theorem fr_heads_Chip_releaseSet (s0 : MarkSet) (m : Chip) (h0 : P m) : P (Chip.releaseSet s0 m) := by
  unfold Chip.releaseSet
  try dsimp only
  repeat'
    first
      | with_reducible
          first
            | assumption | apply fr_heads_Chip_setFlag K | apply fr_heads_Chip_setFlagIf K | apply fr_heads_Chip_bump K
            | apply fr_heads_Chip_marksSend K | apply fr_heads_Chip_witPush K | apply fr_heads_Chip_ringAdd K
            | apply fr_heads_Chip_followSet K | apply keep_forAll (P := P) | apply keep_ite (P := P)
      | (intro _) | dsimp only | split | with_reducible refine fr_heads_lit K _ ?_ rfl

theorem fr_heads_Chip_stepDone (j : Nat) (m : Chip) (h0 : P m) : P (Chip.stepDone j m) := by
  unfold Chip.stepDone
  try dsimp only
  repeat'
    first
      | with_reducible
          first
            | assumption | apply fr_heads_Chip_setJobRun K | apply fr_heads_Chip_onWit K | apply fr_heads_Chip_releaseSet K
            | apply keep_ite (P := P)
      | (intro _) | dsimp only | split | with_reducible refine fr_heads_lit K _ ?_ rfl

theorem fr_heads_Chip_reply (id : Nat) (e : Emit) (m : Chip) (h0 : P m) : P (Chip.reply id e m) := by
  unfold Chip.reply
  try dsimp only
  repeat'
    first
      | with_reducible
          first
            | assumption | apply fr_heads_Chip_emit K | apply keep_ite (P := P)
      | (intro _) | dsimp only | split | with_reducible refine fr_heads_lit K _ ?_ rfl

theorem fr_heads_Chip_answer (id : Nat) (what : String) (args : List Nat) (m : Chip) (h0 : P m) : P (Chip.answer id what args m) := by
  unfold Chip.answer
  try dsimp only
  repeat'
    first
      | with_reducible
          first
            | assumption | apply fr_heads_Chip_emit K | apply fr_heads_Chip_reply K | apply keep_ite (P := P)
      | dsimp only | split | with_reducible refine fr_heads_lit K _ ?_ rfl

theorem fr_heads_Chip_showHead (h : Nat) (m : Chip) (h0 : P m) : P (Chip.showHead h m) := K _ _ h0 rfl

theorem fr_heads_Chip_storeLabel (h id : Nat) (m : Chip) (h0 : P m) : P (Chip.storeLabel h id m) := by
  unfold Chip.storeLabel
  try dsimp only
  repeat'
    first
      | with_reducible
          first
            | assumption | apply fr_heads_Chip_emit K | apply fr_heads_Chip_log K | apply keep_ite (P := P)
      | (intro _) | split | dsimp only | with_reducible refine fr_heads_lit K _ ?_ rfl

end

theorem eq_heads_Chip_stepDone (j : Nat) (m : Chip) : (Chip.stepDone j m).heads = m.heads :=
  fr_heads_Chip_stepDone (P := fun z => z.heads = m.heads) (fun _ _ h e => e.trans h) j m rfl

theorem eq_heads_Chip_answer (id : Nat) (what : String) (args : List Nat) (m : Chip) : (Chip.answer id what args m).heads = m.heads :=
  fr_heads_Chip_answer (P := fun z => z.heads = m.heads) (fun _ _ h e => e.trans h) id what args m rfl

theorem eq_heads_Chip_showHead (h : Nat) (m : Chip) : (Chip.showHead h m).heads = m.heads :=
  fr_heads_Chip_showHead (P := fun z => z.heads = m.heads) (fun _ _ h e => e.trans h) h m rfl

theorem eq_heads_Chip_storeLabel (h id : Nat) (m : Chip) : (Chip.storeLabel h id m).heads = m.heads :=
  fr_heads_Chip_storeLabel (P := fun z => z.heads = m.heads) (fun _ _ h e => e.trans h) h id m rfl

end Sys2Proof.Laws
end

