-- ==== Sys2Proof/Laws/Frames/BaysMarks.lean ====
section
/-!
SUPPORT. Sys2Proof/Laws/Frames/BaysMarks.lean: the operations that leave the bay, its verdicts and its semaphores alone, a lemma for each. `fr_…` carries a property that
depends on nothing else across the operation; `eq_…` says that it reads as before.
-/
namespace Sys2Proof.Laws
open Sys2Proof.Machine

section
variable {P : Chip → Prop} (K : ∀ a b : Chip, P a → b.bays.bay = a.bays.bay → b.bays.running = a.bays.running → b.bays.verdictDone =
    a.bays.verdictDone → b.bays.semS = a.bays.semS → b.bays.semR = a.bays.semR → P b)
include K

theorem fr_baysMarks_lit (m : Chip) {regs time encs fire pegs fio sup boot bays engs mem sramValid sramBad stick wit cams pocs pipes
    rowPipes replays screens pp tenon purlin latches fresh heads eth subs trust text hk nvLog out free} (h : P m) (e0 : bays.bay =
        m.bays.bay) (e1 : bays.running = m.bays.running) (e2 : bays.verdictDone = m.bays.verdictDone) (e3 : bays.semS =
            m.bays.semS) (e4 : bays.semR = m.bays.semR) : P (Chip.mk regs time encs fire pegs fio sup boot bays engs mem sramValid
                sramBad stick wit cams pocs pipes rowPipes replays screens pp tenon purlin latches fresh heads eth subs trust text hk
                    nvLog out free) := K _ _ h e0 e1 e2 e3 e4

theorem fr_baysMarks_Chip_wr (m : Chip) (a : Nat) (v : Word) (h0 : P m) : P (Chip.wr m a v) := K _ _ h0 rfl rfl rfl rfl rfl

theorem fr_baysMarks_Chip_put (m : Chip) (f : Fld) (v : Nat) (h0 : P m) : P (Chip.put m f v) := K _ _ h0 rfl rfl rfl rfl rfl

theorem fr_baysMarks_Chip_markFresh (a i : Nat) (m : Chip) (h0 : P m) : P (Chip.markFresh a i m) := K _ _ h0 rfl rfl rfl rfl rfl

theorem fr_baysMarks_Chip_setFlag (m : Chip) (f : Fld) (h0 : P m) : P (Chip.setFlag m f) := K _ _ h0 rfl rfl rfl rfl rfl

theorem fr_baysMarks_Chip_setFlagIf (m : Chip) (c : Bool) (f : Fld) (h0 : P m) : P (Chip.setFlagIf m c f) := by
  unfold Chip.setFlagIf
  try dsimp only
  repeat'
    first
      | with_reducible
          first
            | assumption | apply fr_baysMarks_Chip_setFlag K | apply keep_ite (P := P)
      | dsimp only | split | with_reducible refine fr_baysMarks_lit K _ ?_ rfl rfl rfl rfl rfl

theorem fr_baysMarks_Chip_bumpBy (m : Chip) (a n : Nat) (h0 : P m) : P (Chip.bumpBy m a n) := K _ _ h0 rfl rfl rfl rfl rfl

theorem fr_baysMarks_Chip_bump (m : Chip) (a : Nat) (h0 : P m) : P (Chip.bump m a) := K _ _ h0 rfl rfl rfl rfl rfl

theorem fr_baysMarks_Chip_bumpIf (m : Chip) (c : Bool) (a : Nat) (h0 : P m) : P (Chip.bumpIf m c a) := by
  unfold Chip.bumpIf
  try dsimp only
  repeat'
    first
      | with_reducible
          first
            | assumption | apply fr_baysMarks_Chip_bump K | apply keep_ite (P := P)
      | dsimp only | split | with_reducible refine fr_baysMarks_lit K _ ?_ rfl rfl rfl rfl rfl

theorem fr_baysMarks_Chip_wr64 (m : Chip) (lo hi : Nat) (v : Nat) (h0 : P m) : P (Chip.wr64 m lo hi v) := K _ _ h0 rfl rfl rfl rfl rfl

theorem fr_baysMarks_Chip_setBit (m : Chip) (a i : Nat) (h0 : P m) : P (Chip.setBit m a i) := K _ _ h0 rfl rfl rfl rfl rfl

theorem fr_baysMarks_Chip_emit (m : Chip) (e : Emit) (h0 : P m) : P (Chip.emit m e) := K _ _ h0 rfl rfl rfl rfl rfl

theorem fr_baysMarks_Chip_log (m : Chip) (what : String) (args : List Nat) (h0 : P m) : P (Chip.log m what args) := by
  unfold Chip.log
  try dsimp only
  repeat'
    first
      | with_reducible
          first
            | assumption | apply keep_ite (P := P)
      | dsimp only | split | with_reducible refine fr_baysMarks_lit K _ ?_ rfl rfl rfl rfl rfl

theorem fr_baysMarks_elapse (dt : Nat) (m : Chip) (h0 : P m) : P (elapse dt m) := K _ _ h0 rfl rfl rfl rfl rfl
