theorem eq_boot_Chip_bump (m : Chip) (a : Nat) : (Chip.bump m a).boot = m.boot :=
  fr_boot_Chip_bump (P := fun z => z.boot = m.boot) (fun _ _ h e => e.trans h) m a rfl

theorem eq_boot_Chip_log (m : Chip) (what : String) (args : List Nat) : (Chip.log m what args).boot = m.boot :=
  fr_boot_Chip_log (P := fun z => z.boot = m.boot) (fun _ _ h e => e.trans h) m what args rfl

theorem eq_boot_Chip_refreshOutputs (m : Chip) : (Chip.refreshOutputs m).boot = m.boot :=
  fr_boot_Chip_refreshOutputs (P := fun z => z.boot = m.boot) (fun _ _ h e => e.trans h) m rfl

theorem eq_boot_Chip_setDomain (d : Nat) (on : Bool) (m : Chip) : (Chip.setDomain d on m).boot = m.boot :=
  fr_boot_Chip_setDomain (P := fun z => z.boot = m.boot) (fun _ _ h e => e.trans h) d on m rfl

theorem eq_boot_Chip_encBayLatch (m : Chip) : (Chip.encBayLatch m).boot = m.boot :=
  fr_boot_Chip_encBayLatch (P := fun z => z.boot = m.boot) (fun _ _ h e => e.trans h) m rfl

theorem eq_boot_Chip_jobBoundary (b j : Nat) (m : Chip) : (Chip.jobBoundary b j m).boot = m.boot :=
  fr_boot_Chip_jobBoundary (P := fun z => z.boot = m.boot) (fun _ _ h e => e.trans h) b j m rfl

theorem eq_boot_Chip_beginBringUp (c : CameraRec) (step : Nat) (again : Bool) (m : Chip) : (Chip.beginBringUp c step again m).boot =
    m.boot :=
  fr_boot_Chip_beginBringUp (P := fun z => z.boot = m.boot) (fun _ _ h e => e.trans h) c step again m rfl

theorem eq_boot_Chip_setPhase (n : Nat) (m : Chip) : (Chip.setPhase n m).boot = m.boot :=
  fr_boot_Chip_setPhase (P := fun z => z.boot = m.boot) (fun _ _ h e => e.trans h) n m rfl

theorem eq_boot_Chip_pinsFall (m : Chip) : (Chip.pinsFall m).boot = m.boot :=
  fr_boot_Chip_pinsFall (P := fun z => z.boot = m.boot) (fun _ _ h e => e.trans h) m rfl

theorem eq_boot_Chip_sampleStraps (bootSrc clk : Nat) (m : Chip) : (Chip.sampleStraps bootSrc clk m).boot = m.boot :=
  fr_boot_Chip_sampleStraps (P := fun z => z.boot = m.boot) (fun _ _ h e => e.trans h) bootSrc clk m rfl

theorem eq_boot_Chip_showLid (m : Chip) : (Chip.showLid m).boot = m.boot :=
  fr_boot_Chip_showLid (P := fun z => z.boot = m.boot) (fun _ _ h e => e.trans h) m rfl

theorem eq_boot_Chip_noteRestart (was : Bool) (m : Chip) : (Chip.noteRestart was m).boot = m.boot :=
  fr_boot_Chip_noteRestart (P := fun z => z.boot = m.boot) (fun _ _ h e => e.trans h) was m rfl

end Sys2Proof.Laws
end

---

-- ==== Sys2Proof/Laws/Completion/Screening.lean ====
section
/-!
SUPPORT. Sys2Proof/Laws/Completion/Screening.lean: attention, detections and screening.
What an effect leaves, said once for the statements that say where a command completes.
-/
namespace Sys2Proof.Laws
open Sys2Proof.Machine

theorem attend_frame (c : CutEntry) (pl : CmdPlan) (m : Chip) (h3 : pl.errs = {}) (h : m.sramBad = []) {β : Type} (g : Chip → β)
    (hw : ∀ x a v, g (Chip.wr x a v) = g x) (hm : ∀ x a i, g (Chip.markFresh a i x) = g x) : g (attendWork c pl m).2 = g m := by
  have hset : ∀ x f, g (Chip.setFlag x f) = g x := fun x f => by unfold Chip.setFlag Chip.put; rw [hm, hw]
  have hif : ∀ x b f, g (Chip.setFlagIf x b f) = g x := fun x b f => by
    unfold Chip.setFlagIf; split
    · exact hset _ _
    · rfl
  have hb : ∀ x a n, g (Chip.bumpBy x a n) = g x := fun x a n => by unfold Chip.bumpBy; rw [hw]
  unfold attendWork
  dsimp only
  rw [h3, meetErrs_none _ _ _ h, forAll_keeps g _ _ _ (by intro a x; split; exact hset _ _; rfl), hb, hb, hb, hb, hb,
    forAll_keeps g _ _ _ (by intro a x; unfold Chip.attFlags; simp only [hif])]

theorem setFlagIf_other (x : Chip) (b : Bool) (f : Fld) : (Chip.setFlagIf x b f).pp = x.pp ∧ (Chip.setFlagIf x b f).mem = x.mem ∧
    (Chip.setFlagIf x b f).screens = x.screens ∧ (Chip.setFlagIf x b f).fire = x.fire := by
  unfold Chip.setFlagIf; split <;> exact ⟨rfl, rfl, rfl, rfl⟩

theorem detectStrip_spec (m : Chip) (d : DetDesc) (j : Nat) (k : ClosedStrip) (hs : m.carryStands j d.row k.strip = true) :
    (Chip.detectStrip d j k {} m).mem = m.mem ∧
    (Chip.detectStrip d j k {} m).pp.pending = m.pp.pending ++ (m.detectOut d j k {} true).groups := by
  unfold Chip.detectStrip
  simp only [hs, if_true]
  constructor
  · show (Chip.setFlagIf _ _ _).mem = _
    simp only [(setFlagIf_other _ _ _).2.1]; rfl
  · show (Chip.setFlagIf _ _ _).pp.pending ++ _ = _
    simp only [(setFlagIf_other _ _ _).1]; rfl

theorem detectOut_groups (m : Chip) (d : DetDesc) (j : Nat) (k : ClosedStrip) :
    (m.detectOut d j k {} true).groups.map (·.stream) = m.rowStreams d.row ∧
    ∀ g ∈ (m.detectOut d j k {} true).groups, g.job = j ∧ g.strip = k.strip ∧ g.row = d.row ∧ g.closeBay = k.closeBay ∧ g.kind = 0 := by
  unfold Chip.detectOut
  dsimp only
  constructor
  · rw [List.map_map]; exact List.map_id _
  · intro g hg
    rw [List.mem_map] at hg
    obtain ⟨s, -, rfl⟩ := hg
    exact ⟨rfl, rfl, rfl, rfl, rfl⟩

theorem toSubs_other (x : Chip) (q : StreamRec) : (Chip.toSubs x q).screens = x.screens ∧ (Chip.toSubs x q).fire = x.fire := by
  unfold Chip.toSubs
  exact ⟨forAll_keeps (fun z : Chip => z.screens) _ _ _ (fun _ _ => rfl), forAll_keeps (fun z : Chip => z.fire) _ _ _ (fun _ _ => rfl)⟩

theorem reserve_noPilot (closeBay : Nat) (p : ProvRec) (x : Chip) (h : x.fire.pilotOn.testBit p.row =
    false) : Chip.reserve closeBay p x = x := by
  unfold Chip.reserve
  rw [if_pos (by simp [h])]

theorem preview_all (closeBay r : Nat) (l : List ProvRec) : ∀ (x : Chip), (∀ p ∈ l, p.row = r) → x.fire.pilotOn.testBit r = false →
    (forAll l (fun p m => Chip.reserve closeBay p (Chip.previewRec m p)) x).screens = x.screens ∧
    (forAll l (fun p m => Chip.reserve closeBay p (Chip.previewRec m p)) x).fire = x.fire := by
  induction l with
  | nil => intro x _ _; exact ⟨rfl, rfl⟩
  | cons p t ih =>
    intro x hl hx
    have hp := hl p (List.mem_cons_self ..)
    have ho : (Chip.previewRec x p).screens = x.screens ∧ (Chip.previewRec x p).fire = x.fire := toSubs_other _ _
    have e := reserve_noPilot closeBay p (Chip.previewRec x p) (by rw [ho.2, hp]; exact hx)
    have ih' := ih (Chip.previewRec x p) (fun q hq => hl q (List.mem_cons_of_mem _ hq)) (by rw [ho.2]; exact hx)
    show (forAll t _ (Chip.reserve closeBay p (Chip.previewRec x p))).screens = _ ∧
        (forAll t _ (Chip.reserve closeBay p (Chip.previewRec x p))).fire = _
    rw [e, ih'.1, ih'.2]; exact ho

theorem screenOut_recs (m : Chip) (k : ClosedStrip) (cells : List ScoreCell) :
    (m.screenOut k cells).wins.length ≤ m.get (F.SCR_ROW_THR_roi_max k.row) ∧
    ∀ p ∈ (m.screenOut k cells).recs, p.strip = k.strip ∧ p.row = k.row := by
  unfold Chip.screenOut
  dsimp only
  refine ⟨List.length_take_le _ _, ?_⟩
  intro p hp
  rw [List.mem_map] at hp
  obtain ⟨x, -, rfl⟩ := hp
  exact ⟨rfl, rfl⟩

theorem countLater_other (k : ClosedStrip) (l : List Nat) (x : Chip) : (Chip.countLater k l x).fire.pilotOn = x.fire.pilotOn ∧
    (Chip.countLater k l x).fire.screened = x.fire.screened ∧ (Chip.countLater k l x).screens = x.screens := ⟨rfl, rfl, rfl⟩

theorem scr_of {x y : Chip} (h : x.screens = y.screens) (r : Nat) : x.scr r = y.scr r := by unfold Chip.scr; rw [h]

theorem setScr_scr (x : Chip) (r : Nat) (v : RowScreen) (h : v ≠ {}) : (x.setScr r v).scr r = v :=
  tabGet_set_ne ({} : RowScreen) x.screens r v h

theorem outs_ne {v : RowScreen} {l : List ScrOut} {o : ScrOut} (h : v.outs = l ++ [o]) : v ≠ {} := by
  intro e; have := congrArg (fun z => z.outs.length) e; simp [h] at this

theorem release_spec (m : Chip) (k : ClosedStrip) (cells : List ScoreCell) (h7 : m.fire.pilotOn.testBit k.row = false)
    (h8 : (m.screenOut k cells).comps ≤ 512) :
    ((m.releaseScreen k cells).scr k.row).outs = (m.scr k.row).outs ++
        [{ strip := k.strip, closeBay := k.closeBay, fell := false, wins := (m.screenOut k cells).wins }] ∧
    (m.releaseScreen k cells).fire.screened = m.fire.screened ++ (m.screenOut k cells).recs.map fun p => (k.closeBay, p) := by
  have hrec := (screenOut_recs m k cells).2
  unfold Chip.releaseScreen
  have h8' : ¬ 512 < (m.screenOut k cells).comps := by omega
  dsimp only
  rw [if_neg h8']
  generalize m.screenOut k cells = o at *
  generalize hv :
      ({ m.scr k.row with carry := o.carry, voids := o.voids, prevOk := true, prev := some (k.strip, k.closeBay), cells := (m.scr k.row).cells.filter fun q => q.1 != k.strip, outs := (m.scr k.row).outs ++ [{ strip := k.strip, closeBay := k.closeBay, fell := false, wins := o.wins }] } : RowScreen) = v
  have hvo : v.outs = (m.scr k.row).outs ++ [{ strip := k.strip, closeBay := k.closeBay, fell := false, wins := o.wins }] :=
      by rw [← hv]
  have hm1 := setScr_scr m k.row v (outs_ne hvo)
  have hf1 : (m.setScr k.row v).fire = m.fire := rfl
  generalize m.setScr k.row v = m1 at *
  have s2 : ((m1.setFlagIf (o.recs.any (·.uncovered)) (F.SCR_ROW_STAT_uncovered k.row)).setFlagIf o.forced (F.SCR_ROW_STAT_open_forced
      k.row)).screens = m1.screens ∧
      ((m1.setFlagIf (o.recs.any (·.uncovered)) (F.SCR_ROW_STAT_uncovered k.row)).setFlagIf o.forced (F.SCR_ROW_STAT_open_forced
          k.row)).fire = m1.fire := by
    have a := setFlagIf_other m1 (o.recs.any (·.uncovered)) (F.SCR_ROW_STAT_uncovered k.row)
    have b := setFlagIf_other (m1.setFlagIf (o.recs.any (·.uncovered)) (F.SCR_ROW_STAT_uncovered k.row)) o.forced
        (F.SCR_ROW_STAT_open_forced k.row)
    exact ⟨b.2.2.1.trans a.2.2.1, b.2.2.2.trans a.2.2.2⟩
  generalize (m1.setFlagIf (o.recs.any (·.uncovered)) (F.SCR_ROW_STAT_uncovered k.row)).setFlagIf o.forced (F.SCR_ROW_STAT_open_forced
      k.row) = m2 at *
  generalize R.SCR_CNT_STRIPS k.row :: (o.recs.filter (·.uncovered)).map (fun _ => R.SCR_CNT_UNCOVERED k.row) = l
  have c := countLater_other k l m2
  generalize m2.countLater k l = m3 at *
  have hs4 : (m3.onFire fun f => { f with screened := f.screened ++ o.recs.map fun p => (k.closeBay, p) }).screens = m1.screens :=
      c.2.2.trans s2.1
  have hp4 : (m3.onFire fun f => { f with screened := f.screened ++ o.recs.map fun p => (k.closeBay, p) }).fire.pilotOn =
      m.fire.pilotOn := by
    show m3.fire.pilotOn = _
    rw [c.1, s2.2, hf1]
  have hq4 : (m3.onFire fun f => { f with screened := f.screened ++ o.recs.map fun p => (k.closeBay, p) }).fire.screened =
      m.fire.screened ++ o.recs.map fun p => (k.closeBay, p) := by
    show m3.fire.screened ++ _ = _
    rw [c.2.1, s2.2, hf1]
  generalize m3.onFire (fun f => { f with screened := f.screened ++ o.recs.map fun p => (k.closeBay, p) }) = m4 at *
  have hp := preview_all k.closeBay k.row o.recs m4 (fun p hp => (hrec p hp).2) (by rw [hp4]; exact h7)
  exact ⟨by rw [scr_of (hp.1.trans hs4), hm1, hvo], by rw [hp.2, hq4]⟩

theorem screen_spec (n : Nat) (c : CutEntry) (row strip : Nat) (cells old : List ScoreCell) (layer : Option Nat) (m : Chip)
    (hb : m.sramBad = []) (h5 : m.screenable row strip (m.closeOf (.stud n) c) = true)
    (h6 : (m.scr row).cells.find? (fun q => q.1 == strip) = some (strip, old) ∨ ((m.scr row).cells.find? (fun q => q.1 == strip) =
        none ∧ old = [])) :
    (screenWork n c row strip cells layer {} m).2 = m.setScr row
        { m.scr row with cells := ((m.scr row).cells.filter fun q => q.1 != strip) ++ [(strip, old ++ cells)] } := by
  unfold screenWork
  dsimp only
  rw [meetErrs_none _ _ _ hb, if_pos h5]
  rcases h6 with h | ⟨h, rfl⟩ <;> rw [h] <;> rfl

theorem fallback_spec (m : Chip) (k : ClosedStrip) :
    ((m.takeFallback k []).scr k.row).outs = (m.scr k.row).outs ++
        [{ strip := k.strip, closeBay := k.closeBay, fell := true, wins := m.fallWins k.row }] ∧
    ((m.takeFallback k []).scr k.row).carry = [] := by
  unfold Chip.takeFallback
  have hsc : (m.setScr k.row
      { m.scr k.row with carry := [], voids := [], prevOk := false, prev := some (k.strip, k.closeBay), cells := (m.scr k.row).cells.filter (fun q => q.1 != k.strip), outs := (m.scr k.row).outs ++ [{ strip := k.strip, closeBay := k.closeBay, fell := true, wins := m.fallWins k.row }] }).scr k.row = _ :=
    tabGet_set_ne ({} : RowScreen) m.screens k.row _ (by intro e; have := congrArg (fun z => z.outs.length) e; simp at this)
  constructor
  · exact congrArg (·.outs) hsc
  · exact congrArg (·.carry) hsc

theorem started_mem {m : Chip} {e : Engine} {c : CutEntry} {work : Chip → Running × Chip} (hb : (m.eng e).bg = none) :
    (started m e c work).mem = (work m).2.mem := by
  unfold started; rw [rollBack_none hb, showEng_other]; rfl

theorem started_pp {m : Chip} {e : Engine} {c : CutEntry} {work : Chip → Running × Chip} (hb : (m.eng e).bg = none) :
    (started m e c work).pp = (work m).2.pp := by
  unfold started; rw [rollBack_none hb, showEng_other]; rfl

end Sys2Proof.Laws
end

▶ **EXERCISE GOAL**:
Wherever the string "releaseScreen" appears in the records above, copy the line it sits in.

▶ **WRITTEN RESPONSE**:
    ((m.releaseScreen k cells).scr k.row).outs = (m.scr k.row).outs ++
    (m.releaseScreen k cells).fire.screened = m.fire.screened ++ (m.screenOut k cells).recs.map fun p => (k.closeBay, p) := by
  unfold Chip.releaseScreen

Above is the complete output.